Enfin, Fin Infra apporte d’autres précisions qui étaient attendues dans sa méthodologie, en particulier que :

  • le MGPEPD peut porter sur des prestations qui ont pour objet de réduire la consommation énergétique d’un ou plusieurs bâtiments, quelle que soit la nature de ces dernières, de sorte qu’il peut porter sur des travaux d’isolation, de remplacement d’équipements techniques (chauffages, traitement d’air, ventilation…), sur la mise en place d’outils de pilotage et de contrôle de la consommation, ou encore de sur l’installation d’unités de production d’électricité ou de chaleur renouvelable en autoconsommation ;
  • si l’objet principal des MGPEPD doit bien porter sur la rénovation énergétique d’un ou de plusieurs bâtiments ainsi que sur les travaux qui lui sont indissociablement liés, cela n’exclut pas d’autres travaux dans le périmètre de ces contrats pour autant que ces derniers ne remettent pas en cause cet objet principal (réaménagement des espaces, végétalisation, amélioration du confort des usagers…).

En définitive, si Fin Infra entend apprécier de manière conciliante les projets qui seront soumis à son avis, il ressort de ce qui précède que l’élaboration de l’étude préalable représentera une certaine complexité pour les collectivités territoriales et leurs groupements disposant de peu de moyens internes, et restreindra l’intérêt de recourir à des MGPEPD à des opérations atteignant une taille critique, notamment via les mécanismes de mutualisation.

 

[1] Commande publique : « Un outil plus simple, plus souple que le marché de partenariat », Jean Bensaïd – Le Moniteur – 27 novembre 2023.

[2] « Néanmoins, ces éléments ne contribuent pas directement à la comparaison entre les montages et peuvent donc être adaptés en fonction des données dont dispose l’acheteur » (Commande publique : « Un outil plus simple, plus souple que le marché de partenariat », Jean Bensaïd – Le Moniteur – 27 novembre 2023).

[3] Commande publique : « Un outil plus simple, plus souple que le marché de partenariat », Jean Bensaïd précité.

[4] « On va favoriser les opérations qui concernent plusieurs personnes publiques, plusieurs sites, plusieurs écoles par exemple, en même temps » (Commande publique : « Un outil plus simple, plus souple que le marché de partenariat », Jean Bensaïd – Le Moniteur – 27 novembre 2023).

Alstom, pas prête de voir le bout du tunnel …

Alors que son carnet de commandes est bien rempli, la situation d’Alstom interroge.

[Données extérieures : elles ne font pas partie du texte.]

/-- The host's job commands (R389 to R391, R442 to R444, R454). A command whose descriptor cannot start changes nothing. NOP, and a SYNC
of the oldest descriptor, complete with OK; START_JOB, STOP_JOB, UNLOAD_JOB and URGENT_REQUEST in a wrong state complete with
STATE_INVALID. A load checks the image, halting with the reason of the first check that fails, or loads its job; a start checks the
job's requirement and its census table and then waits for a tick; a stop names the step after which the job ends, or the step reached
when it comes late; an unload leaves the context IDLE; a request waits for its dispatch. -/
def Obligations.JobDescriptorsComplete : Prop :=
  (∀ (c ring op : Nat) (serial : Bool) (i : Instr) (s : State), s.work.ready c ring op serial = none →
      (i, op, serial) ∈ [(Instr.nop c ring, 0x00, false), (.sync c ring, 0x01, true), (.loadJob c ring, 0x10, true),
        (.startJob c ring, 0x11, true), (.stopJob c ring, 0x12, true), (.unloadJob c ring, 0x13, true),
        (.urgentRequest c ring, 0x30, false)] →
    exec i s = .next s)
  ∧ (∀ (c ring : Nat) (d : Desc) (s : State), Memory.wf s.mem = true → s.work.waits c ring 0x00 false d →
    ∃ u, exec (.nop c ring) s = .next u ∧ s.completed u c d .ok 0 ∧ s.quietly u id ∧ u.dev.tiles = s.dev.tiles
      ∧ (u.work.ctx c).job = (s.work.ctx c).job ∧ (u.work.ctx c).state = (s.work.ctx c).state)
  ∧ (∀ (c ring : Nat) (d : Desc) (s : State), Memory.wf s.mem = true → s.work.waits c ring 0x01 true d →
    if (s.work.ctx c).oldest d then
      ∃ u, exec (.sync c ring) s = .next u ∧ s.completed u c d .ok 0 ∧ s.quietly u id ∧ u.dev.tiles = s.dev.tiles
        ∧ (u.work.ctx c).job = (s.work.ctx c).job ∧ (u.work.ctx c).state = (s.work.ctx c).state
    else exec (.sync c ring) s = .next s)
  ∧ (∀ (c ring op : Nat) (serial : Bool) (d : Desc) (i : Instr) (s : State), Memory.wf s.mem = true → s.work.waits c ring op serial d →
      (i = .startJob c ring ∧ op = 0x11 ∧ serial = true
          ∧ ((s.work.ctx c).job = none ∨ (s.work.ctx c).state ≠ .loaded ∨ ∃ j, (s.work.ctx c).job = some j ∧ j.startDesc.isSome = true))
        ∨ (i = .stopJob c ring ∧ op = 0x12 ∧ serial = true ∧ ((s.work.ctx c).job = none ∨ (s.work.ctx c).state ≠ .running))
        ∨ (i = .unloadJob c ring ∧ op = 0x13 ∧ serial = true
          ∧ ((s.work.ctx c).state = .running ∨ ∃ j, (s.work.ctx c).job = some j ∧ j.startDesc.isSome = true))
        ∨ (i = .urgentRequest c ring ∧ op = 0x30 ∧ serial = false ∧ (s.work.ctx c).state ≠ .running) →
    ∃ u, exec i s = .next u ∧ s.completed u c d .stateInvalid 0 ∧ s.quietly u id ∧ u.dev.tiles = s.dev.tiles
      ∧ (u.work.ctx c).job = (s.work.ctx c).job ∧ (u.work.ctx c).state = (s.work.ctx c).state)
  ∧ (∀ (c ring : Nat) (d : Desc) (s : State), s.work.waits c ring 0x10 true d → (s.work.ctx c).job.isSome = true →
    ∃ u, exec (.loadJob c ring) s = .next u ∧ u.haltedWith c 0x22)
  ∧ (∀ (c ring : Nat) (d : Desc) (s : State), s.work.waits c ring 0x10 true d → (s.work.ctx c).job = none →
      (∀ e, e ∈ s.dev.residency → e.handle = d.field 0 2 → e.state = .resident → e.owner = c → s.fuses.space e.home ≠ .hbm) →
    ∃ u, exec (.loadJob c ring) s = .next u ∧ u.haltedWith c 0x48 ∧ (u.work.ctx c).halt.detail = d.field 0 2)
  ∧ (∀ (c ring : Nat) (d : Desc) (e : ResEntry) (s : State), s.work.waits c ring 0x10 true d → (s.work.ctx c).job = none →
      (s.dev.residency.find? fun e =>
        e.handle == d.field 0 2 && decide (e.state = .resident) && e.owner == c && decide (s.fuses.space e.home = .hbm)) = some e →
      s.work.poisonIn e.home e.length = none →
    (∀ reason detail, s.work.loadFault c e.home e.length = some (reason, detail) →
      ∃ u, exec (.loadJob c ring) s = .next u ∧ u.haltedWith c reason ∧ (u.work.ctx c).halt.detail = detail)
    ∧ (s.work.loadFault c e.home e.length = none → ∃ u, exec (.loadJob c ring) s = .next u
      ∧ (u.work.ctx c).state = .loaded
      ∧ (u.work.ctx c).job = some (s.work.imageJob e.home (d.field 0 2) (s.work.sections e.home))
      ∧ (u.work.ctx c).fetched = (s.work.ctx c).fetched.filter (fun e => e.seq != d.seq)
      ∧ u.dev.queues = (s.dev.queues.filter fun q => q.ctx != c) ++ s.work.loadQueues c e.home (s.work.sections e.home)
      ∧ u.dev.sec.jobDigests
        = updAt s.dev.sec.jobDigests c fun _ => Config.sha384 (s.work.rdN e.home (s.work.le (e.home + 16) 8))))
  ∧ (∀ (c ring : Nat) (d : Desc) (j : Job) (s : State), s.work.waits c ring 0x11 true d → (s.work.ctx c).job = some j →
      (s.work.ctx c).state = .loaded → j.startDesc = none →
    (s.work.startCause c j ≠ 0 →
      ∃ u, exec (.startJob c ring) s = .next u ∧ u.haltedWith c 0x2B ∧ (u.work.ctx c).halt.detail = s.work.startCause c j)
    ∧ (∀ a, s.work.startCause c j = 0 → s.work.censusOutside c j = some a →
      ∃ u, exec (.startJob c ring) s = .next u ∧ u.haltedWith c 0x48 ∧ (u.work.ctx c).halt.detail = a)
    ∧ (s.work.startCause c j = 0 → s.work.censusOutside c j = none → ∃ u, exec (.startJob c ring) s = .next u
      ∧ (u.work.ctx c).job = some { j with startDesc := some { d with started := true } } ∧ (u.work.ctx c).state = .loaded
      ∧ (∀ k, k ≠ c → u.work.ctx k = s.work.ctx k) ∧ u.mem = s.mem ∧ u.dev.tiles = s.dev.tiles
      ∧ u.dev.machineStopped = (s.dev.machineStopped && !j.machine)))
  ∧ (∀ (c ring : Nat) (d : Desc) (j : Job) (s : State), Memory.wf s.mem = true → s.work.waits c ring 0x12 true d →
      (s.work.ctx c).job = some j → (s.work.ctx c).state = .running →
    let late := decide (stepsFrom j.firstStep (d.field 0 4) < stepsFrom j.firstStep j.step)
    ∃ u, exec (.stopJob c ring) s = .next u ∧ s.quietly u id ∧ u.dev.tiles = s.dev.tiles
      ∧ s.completed u c d (if late then .stopLate else .ok) (if late then j.step % 2 ^ 32 else 0)
      ∧ (u.work.ctx c).job = some { j with stopStep := some (if late then j.step else d.field 0 4) })
  ∧ (∀ (c ring : Nat) (d : Desc) (s : State), Memory.wf s.mem = true → s.work.waits c ring 0x13 true d → (s.work.ctx c).state ≠ .running →
      (∀ j, (s.work.ctx c).job = some j → j.startDesc = none) →
    ∃ u, exec (.unloadJob c ring) s = .next u ∧ s.completed u c d .ok 0
      ∧ (u.work.ctx c).job = none ∧ (u.work.ctx c).state = .idle ∧ u.dev.queues = s.dev.queues.filter fun q => q.ctx != c)
  ∧ (∀ (c ring : Nat) (d : Desc) (s : State), s.work.waits c ring 0x30 false d → (s.work.ctx c).state = .running →
    exec (.urgentRequest c ring) s = .next { s with dev := { s.dev with
      ctxs := updAt s.dev.ctxs c fun x =>
        { x with
          fetched := x.fetched.map fun e => if e.seq = d.seq then { e with started := true } else e
          waiting := x.waiting ++ [{ d with started := true : Desc }.request] } } })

Ainsi, elle a annoncé la suppression de 1500 emplois. Et ce n’est pas la décision de la Métropole de Lille qui va venir mettre du baume au cœur des dirigeants.

 

Rappelons en effet qu’en 2012, la MEL avait décidé de confier à Alstom l’implantation d’un nouveau pilote automatique et l’acquisition de plusieurs rames, pour une mise en service en 2016. Or, ce pilote n’est toujours pas efficient et selon la MEL, le délai serait aujourd’hui reporté à 2026, soit 10 ans de retard… une procédure de médiation avait été engagée. Et, dans un communiqué en date du 29 novembre dernier, la MEL a décidé de rompre les négociations et d’introduire un recours en référé devant le Tribunal administratif. Notons, pour être complet, que dans un communiqué en réponse, Alstom s’est étonnée de la décision de la MEL en considérant avoir fait la démonstration que le système de métro fonctionnait. Affaire à suivre, donc…

A69 : feu rouge pour la procédure de référé engagée par les associations.

L’A69 est le nouveau symbole du combat entre deux exigences inconciliables. D’un côté du ring, la lutte contre le réchauffement climatique, passant par une réduction de l’usage de la voiture et de l’artificialisation des sols, de l’autre côté, une région, celle de Castres, enclavée et qui verrait réduire de 12 minutes le trajet vers Toulouse.

 

Et, une nouvelle fois, le juge administratif comme arbitre. En effet, plusieurs syndicats et associations avaient contesté en référé la légalité de l’arrêté par lequel le Préfet de région Occitanie, le Préfet de la Haute-Garonne, et le Préfet du Tarn avaient délivré à la société concessionnaire de la future autoroute A69, l’autorisation environnementale octroyant notamment une dérogation à l’interdiction de destructions d’espèces protégées et de leur habitat. Par une ordonnance en date du 1er aout 2023, le Tribunal administratif de Toulouse avait rejeté leur recours en considérant qu’il n’y avait pas de doute sérieux quant à la légalité de cette décision. Et, par une décision en date du 29 novembre dernier, le Conseil d’Etat vient de rejeter leur pourvoi.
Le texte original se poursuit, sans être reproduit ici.